In that case the broomstick can always do better in expected utility (however slightly) by exerting even more effort, up to the maximum effort it can exert. Hence the flooded workshop.

If on the other hand the broomstick is an expected utility satisficer, i.e., a policy is "acceptable" if it has $~$\mathbb E [ U_{cauldron} | \pi ] \geq 0.95,$~$ then this is now finally a taskish process (we think). The broomstick can find some policy that's reasonably sure of filling up the cauldron, execute that policy, and then do no more.

As described, this broomstick doesn't yet have any impact penalty, or features for mild optimization. So the broomstick could also get $~$\geq 0.90$~$ expected utility by flooding the whole workshop; we haven't yet forbidden excess efforts. Similarly, the broomstick could also go on to destroy the world after 1pm - we haven't yet forbidden excess impacts.

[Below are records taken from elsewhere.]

theorem resetTo_keyDown (s : State) (image : List Byte) (k : Nat) : (s.resetTo image).keyDown k = false := by
  rw [State.keyDown]
  split
  · next hk => exact Vector.getElem_replicate hk
  · rfl

/-- RESET clears the screen as 00E0 does. -/
theorem resetTo_fb (s : State) (image : List Byte) : (s.resetTo image).fb = Framebuffer.clear := rfl

/-- Settles O53: the length of the image decides whether RESET is legal, and each component it leaves is read off. -/
theorem resetLoadsTheImage : Obligations.ResetLoadsTheImage := by
  refine ⟨fun image s hfits => ⟨s.resetTo image, hostStep_reset_of_le s hfits, fun k hk => ?image, fun a ha => ?outside,
    resetTo_readV s image, rfl, rfl, rfl, rfl, rfl, resetTo_keyDown s image, fun x y => ?screen, rfl, rfl, rfl⟩,
    fun image s hlong => hostStep_reset_of_gt s hlong⟩
  case image => exact resetTo_readByte_image s hfits hk
  case outside => exact resetTo_readByte_outside s hfits ha
  case screen => rw [resetTo_fb, Framebuffer.pixel_clear]

/-- The state after reset with nothing loaded is the RESET state for the empty image. -/
theorem resetTo_reset_nil : State.reset.resetTo [] = State.reset := rfl

/-- Settles O50: a RESET state meets the invariant. -/
theorem invariantHoldsAtReset : Obligations.InvariantHoldsAtReset :=
  show Inv State.reset from resetTo_reset_nil ▸ inv_resetTo State.reset (Nat.zero_le maxImageLength)

/-! ## Leaving FAULTED (R304, R121) -/

/-- A frame may be given room. -/
theorem changesOnly_mono (h : ChangesOnly ws s t) (hsub : ws ⊆ ws') : ChangesOnly ws' s t := fun c hc =>
  h c fun hmem => hc (hsub hmem)

/-- Settles O57, operation by operation: RESET clears the record; a STEP in FAULTED and READ leave their start; TICK and
SET_KEYS do not consult the status. -/
theorem faultStaysUntilReset : Obligations.FaultStaysUntilReset := by
  intro s t op f hfault h
  obtain ⟨image, rfl, -, rfl⟩ | ⟨randIn, rfl, hstep⟩ | ⟨rfl, rfl⟩ | ⟨keysIn, rfl, rfl⟩ | ⟨rfl, rfl⟩ := hostStep_cases h
  · exact .inl ⟨⟨image, rfl⟩, rfl⟩
  · obtain rfl : t = s := Host.Outcome.next.inj (hstep.symm.trans (stepWith_of_fault hfault randIn))
    exact .inr ⟨nofun, hfault, changesOnly_refl _ _, fun _ _ => rfl, nofun, nofun, nofun⟩
  · have htick : s.tick.DT.toNat = s.DT.toNat - 1 ∧ s.tick.ST.toNat = s.ST.toNat - 1 ∧
        ChangesOnly [.delay, .sound] s s.tick :=
      ⟨toNat_timerDown s.DT, toNat_timerDown s.ST, changesOnly_tick s⟩
    exact .inr ⟨nofun, hfault, changesOnly_mono (changesOnly_tick s) (by decide), nofun, nofun, fun _ => htick, nofun⟩
  · refine .inr ⟨nofun, hfault, changesOnly_mono (changesOnly_setKeys s keysIn) (by decide), nofun, nofun, nofun, ?_⟩
    rintro _ ⟨⟩
    exact ⟨State.setKeys_keyDown s keysIn, changesOnly_setKeys s keysIn⟩
  · exact .inr ⟨nofun, hfault, changesOnly_refl _ _, nofun, fun _ => rfl, nofun, nofun⟩

end Sys2Proof.Proofs
end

But the underlying rule of "Execute a policy that fills the cauldron at least 90% full with at least 95% probability" does appear taskish, so far as we know. It seems possible for an otherwise well-designed agent to execute this goal to the greatest achievable degree, by acting in bounded space, over a bounded time, with a limited amount of effort. There does not appear to be a sequence of policies the agent would evaluate as better fulfilling its decision criterion, which use successively more and more effort.

The "taskness" of this goal, even assuming it was correctly identified, wouldn't by itself make the broomstick a fully taskish AGI. We also have to consider whether every subprocess of the AI is similarly tasky; whether there is any subprocess anywhere in the AI that tries to improve memory efficiency 'as far as possible'. But it would be a start, and make further safety features more feasible/useful.

See also Mild optimization as an open problem in AGI alignment.


Comments

Ryan Carey

I think the "task AI" term has been a bit confusing. When people first hear the term "task AI" they naturally think of non-autonomy (Jessica and I both did this). It also sounds a bit similar to Holden's "tool AI" which has similar connotations.

Whereas I'm apparently supposed to be imagining an optionally autonomous satisficing agent. I admittedly don't have any better suggestions.